Stored data:
——————————

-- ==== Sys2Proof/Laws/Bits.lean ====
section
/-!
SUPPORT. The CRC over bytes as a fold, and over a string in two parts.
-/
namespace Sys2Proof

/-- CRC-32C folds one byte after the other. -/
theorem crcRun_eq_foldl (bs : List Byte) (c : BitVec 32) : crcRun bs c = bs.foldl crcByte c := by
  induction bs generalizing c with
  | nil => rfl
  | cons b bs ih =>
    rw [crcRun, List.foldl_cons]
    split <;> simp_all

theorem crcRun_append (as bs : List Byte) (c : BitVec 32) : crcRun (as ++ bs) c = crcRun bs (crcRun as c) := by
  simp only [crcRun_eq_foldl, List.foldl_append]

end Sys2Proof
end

——————————

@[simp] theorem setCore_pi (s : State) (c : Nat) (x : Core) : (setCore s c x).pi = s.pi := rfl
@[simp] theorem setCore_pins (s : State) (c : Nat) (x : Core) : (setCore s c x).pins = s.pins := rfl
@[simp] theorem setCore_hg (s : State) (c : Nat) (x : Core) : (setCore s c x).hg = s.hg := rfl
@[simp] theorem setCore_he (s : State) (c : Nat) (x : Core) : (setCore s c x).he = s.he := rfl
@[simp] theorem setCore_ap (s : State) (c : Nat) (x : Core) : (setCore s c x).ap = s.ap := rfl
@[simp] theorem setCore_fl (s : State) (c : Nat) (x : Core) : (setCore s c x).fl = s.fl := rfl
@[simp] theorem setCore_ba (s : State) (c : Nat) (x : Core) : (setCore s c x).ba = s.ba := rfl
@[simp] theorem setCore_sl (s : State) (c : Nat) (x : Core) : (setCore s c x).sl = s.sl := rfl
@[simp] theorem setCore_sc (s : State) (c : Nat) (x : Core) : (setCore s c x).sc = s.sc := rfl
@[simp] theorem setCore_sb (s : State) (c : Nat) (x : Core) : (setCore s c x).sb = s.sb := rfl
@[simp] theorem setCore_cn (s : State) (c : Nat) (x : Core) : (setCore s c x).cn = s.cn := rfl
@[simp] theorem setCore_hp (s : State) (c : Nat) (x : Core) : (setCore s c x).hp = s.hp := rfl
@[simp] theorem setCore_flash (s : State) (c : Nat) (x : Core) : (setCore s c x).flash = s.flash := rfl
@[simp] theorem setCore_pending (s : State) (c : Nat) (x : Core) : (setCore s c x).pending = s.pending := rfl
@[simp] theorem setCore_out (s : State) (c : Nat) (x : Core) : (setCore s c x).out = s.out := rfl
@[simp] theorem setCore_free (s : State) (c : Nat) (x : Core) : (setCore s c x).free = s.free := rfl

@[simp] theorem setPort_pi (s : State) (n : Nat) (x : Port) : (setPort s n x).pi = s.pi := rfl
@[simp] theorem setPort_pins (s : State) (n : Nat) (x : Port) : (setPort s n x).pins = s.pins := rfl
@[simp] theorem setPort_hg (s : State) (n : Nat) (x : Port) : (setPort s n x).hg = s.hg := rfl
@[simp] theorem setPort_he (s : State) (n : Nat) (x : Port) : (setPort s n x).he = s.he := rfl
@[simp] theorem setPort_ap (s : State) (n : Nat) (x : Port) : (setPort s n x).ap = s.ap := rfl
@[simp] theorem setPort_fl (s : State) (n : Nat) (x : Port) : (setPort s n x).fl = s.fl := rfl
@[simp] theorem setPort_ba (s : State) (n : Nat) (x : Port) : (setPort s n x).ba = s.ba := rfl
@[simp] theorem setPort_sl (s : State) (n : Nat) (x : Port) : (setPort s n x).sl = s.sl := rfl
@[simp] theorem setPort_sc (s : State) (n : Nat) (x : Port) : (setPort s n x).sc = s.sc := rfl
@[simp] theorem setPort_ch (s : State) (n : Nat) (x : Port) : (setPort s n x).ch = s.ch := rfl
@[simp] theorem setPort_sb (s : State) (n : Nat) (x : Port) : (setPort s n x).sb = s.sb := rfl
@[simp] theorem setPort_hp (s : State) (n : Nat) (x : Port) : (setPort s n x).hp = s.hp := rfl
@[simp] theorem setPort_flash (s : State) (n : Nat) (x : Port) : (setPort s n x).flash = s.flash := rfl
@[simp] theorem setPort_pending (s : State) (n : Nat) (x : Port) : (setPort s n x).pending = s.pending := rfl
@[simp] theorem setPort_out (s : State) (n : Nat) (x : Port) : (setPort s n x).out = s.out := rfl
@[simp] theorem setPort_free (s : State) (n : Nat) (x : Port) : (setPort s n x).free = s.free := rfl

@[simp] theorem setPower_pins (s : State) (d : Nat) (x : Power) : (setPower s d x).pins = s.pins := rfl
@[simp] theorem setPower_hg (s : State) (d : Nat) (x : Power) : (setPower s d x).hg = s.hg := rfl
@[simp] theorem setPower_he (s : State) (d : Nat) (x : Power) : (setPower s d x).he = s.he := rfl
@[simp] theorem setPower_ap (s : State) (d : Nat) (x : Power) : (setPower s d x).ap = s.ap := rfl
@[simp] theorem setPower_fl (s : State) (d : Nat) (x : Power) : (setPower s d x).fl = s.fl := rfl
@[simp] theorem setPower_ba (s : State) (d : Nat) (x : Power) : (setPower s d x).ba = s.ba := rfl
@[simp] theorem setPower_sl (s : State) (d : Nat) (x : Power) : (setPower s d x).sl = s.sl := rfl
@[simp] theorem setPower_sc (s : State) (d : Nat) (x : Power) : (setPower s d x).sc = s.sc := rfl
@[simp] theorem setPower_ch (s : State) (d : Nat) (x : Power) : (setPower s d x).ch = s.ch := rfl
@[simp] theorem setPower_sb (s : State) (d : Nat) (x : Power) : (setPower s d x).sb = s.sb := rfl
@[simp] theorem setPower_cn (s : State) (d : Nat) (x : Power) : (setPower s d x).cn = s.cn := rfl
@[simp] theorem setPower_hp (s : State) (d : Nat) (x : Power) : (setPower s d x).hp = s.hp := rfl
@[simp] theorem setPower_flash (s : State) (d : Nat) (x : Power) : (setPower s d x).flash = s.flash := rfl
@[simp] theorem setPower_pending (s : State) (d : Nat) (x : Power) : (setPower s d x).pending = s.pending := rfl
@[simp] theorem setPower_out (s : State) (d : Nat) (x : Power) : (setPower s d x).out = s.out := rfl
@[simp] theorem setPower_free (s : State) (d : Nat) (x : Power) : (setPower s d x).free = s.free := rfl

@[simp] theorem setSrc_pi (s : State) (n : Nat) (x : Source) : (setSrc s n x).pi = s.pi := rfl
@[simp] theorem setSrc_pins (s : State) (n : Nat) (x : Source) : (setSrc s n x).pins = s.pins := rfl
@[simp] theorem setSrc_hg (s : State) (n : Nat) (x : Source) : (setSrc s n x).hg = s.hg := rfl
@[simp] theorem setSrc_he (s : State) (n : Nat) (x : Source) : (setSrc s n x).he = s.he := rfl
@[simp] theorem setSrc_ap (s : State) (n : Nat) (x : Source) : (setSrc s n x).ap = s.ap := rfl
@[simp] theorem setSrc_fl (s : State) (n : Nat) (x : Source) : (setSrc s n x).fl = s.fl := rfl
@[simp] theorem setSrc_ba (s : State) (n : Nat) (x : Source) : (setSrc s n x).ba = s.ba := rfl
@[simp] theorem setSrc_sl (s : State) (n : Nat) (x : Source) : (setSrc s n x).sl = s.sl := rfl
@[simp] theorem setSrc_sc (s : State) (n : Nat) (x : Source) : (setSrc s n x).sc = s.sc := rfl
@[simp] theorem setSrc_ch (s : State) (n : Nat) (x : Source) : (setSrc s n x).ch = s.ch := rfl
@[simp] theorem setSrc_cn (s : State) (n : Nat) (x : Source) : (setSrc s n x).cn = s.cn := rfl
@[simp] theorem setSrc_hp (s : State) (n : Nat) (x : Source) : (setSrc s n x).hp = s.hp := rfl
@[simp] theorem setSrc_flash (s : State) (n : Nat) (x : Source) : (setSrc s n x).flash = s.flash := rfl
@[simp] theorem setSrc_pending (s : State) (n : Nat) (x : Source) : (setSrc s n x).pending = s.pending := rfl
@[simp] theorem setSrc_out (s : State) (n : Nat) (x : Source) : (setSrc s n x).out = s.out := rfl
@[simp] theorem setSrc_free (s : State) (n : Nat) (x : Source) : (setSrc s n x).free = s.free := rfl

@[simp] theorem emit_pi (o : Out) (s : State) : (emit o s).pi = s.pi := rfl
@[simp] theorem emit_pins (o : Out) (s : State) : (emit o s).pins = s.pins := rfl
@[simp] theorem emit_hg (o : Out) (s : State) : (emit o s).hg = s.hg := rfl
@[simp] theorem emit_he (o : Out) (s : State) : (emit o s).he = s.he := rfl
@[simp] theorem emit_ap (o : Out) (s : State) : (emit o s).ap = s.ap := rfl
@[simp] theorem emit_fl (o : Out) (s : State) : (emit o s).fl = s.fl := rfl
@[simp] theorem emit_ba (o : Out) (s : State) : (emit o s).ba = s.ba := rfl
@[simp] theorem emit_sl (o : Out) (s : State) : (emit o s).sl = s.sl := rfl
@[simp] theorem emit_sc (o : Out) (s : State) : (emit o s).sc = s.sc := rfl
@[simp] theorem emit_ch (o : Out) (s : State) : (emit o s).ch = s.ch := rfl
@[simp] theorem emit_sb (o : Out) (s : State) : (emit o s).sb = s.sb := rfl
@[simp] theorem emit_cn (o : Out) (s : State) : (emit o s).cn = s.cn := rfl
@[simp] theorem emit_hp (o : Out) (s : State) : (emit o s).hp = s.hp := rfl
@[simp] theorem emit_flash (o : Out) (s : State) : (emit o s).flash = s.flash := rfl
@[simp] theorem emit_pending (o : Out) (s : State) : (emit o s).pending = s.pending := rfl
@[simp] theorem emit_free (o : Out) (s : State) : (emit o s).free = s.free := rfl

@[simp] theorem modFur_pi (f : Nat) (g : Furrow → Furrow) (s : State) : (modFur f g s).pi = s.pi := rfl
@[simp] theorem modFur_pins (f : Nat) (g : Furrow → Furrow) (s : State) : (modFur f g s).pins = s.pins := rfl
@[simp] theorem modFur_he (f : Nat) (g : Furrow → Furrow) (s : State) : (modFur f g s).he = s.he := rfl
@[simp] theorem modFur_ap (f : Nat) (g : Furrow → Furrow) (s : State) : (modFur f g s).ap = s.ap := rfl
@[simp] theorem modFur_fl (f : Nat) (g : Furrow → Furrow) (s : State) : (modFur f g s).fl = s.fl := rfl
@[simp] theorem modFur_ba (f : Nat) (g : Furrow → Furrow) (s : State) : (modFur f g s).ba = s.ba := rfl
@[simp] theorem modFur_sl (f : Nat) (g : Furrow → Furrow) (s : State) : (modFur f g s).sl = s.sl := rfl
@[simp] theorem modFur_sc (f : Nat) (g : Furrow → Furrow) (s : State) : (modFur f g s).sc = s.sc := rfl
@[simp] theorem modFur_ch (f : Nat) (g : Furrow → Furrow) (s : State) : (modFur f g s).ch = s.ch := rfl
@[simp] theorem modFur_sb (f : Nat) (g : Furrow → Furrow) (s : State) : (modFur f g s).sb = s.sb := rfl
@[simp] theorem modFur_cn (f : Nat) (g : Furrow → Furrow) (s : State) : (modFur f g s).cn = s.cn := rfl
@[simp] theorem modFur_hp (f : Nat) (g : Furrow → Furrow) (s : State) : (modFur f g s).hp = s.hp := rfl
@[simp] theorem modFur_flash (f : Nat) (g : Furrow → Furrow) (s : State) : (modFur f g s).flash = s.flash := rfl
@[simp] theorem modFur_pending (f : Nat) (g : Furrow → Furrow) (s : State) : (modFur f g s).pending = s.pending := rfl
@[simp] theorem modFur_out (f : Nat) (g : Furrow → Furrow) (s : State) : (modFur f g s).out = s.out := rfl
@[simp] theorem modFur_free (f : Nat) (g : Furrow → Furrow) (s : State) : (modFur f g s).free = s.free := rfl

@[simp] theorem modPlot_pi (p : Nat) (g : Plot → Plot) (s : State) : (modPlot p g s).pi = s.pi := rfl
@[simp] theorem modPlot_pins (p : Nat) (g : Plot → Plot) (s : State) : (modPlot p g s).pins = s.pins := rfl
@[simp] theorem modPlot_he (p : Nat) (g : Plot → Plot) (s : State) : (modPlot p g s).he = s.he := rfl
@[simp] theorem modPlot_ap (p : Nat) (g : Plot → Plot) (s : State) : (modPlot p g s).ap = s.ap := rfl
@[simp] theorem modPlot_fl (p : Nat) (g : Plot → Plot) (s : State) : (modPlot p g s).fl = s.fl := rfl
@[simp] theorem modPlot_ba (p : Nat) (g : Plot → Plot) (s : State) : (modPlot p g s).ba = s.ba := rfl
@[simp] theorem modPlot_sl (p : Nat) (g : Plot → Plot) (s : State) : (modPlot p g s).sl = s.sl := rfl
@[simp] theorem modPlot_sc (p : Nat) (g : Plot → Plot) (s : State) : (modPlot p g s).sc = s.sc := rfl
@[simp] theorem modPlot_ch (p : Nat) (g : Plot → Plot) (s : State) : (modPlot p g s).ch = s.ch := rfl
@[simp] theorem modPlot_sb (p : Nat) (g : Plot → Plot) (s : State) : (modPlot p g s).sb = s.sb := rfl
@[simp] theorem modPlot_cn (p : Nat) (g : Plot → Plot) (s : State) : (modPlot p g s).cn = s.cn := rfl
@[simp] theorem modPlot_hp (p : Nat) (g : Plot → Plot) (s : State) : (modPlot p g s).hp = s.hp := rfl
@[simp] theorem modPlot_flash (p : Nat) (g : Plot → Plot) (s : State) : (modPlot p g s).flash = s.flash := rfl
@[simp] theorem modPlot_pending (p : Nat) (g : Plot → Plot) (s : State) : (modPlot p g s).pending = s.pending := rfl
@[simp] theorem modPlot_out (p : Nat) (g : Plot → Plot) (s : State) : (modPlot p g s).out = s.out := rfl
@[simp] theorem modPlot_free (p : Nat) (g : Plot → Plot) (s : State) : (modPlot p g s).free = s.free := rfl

——————————

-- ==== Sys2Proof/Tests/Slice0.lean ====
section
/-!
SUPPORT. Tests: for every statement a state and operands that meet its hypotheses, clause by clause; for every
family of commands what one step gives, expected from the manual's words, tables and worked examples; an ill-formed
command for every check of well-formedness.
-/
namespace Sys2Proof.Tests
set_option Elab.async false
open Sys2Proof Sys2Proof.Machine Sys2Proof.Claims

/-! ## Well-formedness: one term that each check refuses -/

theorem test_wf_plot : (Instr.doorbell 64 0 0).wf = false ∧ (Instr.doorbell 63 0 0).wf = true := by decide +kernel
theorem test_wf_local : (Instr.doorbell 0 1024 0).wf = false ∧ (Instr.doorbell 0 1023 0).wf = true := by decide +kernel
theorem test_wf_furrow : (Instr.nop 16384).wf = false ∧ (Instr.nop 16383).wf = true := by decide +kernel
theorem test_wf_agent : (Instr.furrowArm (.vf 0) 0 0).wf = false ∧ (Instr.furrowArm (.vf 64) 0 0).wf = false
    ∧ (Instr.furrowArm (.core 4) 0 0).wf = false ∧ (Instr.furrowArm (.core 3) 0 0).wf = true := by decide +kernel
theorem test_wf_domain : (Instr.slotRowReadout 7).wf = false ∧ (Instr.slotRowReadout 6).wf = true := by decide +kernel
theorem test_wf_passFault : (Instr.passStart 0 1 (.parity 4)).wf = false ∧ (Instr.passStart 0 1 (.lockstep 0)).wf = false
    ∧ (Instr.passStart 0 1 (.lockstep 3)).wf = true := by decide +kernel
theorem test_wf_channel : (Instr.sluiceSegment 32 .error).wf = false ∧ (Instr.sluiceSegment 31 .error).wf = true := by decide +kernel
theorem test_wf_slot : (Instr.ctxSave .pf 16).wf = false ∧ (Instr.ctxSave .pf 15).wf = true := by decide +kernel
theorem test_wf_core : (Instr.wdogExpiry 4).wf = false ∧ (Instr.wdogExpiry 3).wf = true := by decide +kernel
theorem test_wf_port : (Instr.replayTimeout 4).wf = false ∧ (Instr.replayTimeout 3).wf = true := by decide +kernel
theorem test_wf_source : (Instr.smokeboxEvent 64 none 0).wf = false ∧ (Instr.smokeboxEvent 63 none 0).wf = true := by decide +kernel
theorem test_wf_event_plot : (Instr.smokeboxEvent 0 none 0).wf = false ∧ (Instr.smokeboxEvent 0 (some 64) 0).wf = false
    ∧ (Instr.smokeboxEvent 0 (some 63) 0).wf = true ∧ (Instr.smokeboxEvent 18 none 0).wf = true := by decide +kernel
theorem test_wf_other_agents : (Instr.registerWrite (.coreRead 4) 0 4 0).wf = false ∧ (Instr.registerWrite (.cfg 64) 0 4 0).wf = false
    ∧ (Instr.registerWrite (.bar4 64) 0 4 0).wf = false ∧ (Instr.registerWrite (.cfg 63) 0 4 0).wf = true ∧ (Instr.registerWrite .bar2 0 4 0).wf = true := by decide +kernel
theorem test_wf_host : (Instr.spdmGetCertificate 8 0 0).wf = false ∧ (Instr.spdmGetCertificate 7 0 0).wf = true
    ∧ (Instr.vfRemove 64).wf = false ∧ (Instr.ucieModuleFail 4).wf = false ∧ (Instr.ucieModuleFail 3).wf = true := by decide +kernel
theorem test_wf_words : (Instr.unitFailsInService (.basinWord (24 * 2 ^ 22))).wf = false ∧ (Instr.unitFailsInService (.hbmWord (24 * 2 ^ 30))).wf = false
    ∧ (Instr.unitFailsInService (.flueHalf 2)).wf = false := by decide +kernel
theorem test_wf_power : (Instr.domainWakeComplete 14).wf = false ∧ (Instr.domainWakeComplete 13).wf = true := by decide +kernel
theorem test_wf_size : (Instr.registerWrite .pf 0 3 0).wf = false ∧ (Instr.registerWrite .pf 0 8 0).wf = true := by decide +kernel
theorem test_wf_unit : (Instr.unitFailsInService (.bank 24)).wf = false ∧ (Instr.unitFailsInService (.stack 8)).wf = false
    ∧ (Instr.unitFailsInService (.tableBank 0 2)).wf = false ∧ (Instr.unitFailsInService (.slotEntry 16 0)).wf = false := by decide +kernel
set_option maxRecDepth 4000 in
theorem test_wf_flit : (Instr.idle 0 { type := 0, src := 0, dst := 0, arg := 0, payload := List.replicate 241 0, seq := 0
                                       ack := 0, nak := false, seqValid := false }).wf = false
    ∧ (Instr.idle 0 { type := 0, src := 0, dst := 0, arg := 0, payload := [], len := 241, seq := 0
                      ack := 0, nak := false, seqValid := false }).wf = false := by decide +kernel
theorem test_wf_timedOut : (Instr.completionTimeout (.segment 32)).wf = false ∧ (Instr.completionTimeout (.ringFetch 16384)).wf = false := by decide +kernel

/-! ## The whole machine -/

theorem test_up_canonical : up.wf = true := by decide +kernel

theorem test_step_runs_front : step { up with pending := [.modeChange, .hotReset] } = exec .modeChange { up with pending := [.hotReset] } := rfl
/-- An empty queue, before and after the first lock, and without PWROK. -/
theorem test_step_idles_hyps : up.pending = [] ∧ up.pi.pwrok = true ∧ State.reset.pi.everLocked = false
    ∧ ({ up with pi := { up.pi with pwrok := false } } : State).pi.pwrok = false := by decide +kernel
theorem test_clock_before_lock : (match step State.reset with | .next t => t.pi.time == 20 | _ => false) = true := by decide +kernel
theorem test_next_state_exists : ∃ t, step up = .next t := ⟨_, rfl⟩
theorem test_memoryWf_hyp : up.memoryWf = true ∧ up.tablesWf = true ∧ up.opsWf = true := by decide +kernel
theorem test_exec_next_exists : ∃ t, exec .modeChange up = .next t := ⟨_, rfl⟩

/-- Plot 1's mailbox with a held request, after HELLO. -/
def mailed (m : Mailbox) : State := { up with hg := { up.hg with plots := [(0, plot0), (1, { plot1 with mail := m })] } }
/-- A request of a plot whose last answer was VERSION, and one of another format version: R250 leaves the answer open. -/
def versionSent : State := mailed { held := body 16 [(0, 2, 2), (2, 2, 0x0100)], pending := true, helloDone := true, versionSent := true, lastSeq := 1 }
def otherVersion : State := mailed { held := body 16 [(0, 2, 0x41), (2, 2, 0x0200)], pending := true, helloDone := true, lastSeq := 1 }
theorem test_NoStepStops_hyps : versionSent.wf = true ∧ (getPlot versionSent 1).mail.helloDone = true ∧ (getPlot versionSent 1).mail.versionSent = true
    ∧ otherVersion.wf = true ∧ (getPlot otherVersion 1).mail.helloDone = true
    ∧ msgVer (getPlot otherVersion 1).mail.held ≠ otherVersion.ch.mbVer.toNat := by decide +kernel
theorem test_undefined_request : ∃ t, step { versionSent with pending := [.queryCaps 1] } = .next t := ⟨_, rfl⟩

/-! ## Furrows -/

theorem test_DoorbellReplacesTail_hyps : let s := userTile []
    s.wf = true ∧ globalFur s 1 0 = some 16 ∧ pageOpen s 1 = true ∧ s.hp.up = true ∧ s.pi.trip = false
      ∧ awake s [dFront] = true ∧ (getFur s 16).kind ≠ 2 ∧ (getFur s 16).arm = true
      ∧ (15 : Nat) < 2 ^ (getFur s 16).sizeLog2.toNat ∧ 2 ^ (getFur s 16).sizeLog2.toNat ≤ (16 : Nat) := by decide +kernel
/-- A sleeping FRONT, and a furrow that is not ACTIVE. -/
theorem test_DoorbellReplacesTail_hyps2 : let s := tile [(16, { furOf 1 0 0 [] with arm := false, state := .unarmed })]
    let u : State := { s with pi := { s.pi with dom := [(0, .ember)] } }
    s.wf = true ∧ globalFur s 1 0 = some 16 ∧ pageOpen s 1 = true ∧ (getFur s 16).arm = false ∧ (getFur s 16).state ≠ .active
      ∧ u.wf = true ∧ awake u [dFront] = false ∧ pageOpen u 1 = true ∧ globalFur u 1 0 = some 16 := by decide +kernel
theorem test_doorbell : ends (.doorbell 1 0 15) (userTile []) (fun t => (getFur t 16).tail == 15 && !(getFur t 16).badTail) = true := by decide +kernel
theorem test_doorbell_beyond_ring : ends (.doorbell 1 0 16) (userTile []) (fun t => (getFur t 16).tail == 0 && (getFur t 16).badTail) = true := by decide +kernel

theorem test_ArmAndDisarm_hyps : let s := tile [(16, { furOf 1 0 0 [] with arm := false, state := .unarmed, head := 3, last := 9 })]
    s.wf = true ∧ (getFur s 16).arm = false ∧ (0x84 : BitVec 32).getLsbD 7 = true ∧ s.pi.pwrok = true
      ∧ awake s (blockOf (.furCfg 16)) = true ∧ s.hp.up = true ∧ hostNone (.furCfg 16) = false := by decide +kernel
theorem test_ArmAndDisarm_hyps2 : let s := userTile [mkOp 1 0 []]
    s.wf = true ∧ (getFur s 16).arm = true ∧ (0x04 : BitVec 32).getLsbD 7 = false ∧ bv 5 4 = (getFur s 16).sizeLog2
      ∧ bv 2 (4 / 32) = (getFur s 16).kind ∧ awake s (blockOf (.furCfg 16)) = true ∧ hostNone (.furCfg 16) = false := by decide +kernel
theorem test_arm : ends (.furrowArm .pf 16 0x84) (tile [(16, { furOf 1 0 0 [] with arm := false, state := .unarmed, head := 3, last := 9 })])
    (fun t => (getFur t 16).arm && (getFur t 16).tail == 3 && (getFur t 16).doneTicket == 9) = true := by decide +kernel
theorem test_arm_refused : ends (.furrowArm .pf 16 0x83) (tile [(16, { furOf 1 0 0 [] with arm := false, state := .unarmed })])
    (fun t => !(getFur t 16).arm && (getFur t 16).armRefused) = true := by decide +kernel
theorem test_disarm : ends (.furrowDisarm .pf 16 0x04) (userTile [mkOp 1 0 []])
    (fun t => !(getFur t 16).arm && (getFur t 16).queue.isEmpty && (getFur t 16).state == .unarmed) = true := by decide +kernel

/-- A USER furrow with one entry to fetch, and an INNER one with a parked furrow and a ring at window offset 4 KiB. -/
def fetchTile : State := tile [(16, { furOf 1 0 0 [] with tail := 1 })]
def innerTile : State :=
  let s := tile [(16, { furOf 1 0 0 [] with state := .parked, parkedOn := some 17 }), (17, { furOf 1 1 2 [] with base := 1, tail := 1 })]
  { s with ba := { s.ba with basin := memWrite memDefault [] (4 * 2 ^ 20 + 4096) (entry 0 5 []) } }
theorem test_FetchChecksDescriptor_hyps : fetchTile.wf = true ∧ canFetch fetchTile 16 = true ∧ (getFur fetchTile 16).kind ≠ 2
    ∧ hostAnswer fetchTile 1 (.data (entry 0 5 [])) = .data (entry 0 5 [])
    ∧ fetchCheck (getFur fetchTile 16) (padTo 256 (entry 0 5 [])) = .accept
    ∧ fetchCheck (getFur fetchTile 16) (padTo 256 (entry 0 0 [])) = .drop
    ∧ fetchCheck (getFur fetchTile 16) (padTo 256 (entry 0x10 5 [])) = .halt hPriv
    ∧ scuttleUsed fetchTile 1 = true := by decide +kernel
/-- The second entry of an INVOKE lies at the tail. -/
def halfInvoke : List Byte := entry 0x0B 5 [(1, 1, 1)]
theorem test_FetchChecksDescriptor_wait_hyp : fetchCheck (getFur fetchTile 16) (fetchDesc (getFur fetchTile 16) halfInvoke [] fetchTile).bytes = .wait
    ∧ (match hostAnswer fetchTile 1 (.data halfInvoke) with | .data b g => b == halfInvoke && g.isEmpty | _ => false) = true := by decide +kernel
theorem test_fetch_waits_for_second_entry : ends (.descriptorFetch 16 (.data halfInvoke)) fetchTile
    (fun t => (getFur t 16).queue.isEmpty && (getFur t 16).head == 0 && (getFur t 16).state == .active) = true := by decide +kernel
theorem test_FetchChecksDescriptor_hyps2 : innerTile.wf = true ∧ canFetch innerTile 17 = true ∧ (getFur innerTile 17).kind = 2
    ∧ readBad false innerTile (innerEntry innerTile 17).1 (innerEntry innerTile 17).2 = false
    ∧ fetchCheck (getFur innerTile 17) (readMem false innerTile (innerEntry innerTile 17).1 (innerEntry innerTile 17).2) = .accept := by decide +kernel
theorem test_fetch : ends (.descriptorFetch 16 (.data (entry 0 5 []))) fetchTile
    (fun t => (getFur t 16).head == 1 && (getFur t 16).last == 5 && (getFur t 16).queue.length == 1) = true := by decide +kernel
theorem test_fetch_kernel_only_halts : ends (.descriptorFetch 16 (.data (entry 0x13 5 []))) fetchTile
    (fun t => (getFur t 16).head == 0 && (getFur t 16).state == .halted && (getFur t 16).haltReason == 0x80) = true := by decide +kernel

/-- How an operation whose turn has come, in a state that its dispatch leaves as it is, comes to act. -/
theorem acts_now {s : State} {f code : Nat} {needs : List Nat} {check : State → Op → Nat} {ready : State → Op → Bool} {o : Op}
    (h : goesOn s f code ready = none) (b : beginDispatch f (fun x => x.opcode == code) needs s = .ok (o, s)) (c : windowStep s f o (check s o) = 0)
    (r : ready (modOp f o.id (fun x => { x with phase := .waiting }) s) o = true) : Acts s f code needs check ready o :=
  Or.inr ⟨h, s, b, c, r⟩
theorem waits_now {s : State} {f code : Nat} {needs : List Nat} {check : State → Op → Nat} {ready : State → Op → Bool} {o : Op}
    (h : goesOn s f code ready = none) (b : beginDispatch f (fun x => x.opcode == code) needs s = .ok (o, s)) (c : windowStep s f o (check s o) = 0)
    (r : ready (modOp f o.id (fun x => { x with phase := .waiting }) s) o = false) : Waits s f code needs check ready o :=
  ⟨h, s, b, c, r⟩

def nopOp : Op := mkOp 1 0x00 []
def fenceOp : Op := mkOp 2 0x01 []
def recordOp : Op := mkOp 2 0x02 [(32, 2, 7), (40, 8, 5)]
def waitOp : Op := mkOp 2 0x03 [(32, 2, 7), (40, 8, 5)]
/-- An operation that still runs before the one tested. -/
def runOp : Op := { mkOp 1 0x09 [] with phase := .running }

——————————

WHAT THE TASK ASKS: Scan the records above for the lines holding "-- ==== Sys2Proof/Laws/Bits.lean" and "induction bs generalizing c with". Transcribe those two and every line between them word for word, and no others.

SOLUTION FOR THIS TASK:
-- ==== Sys2Proof/Laws/Bits.lean ====
section
/-!
SUPPORT. The CRC over bytes as a fold, and over a string in two parts.
-/
namespace Sys2Proof

/-- CRC-32C folds one byte after the other. -/
theorem crcRun_eq_foldl (bs : List Byte) (c : BitVec 32) : crcRun bs c = bs.foldl crcByte c := by
  induction bs generalizing c with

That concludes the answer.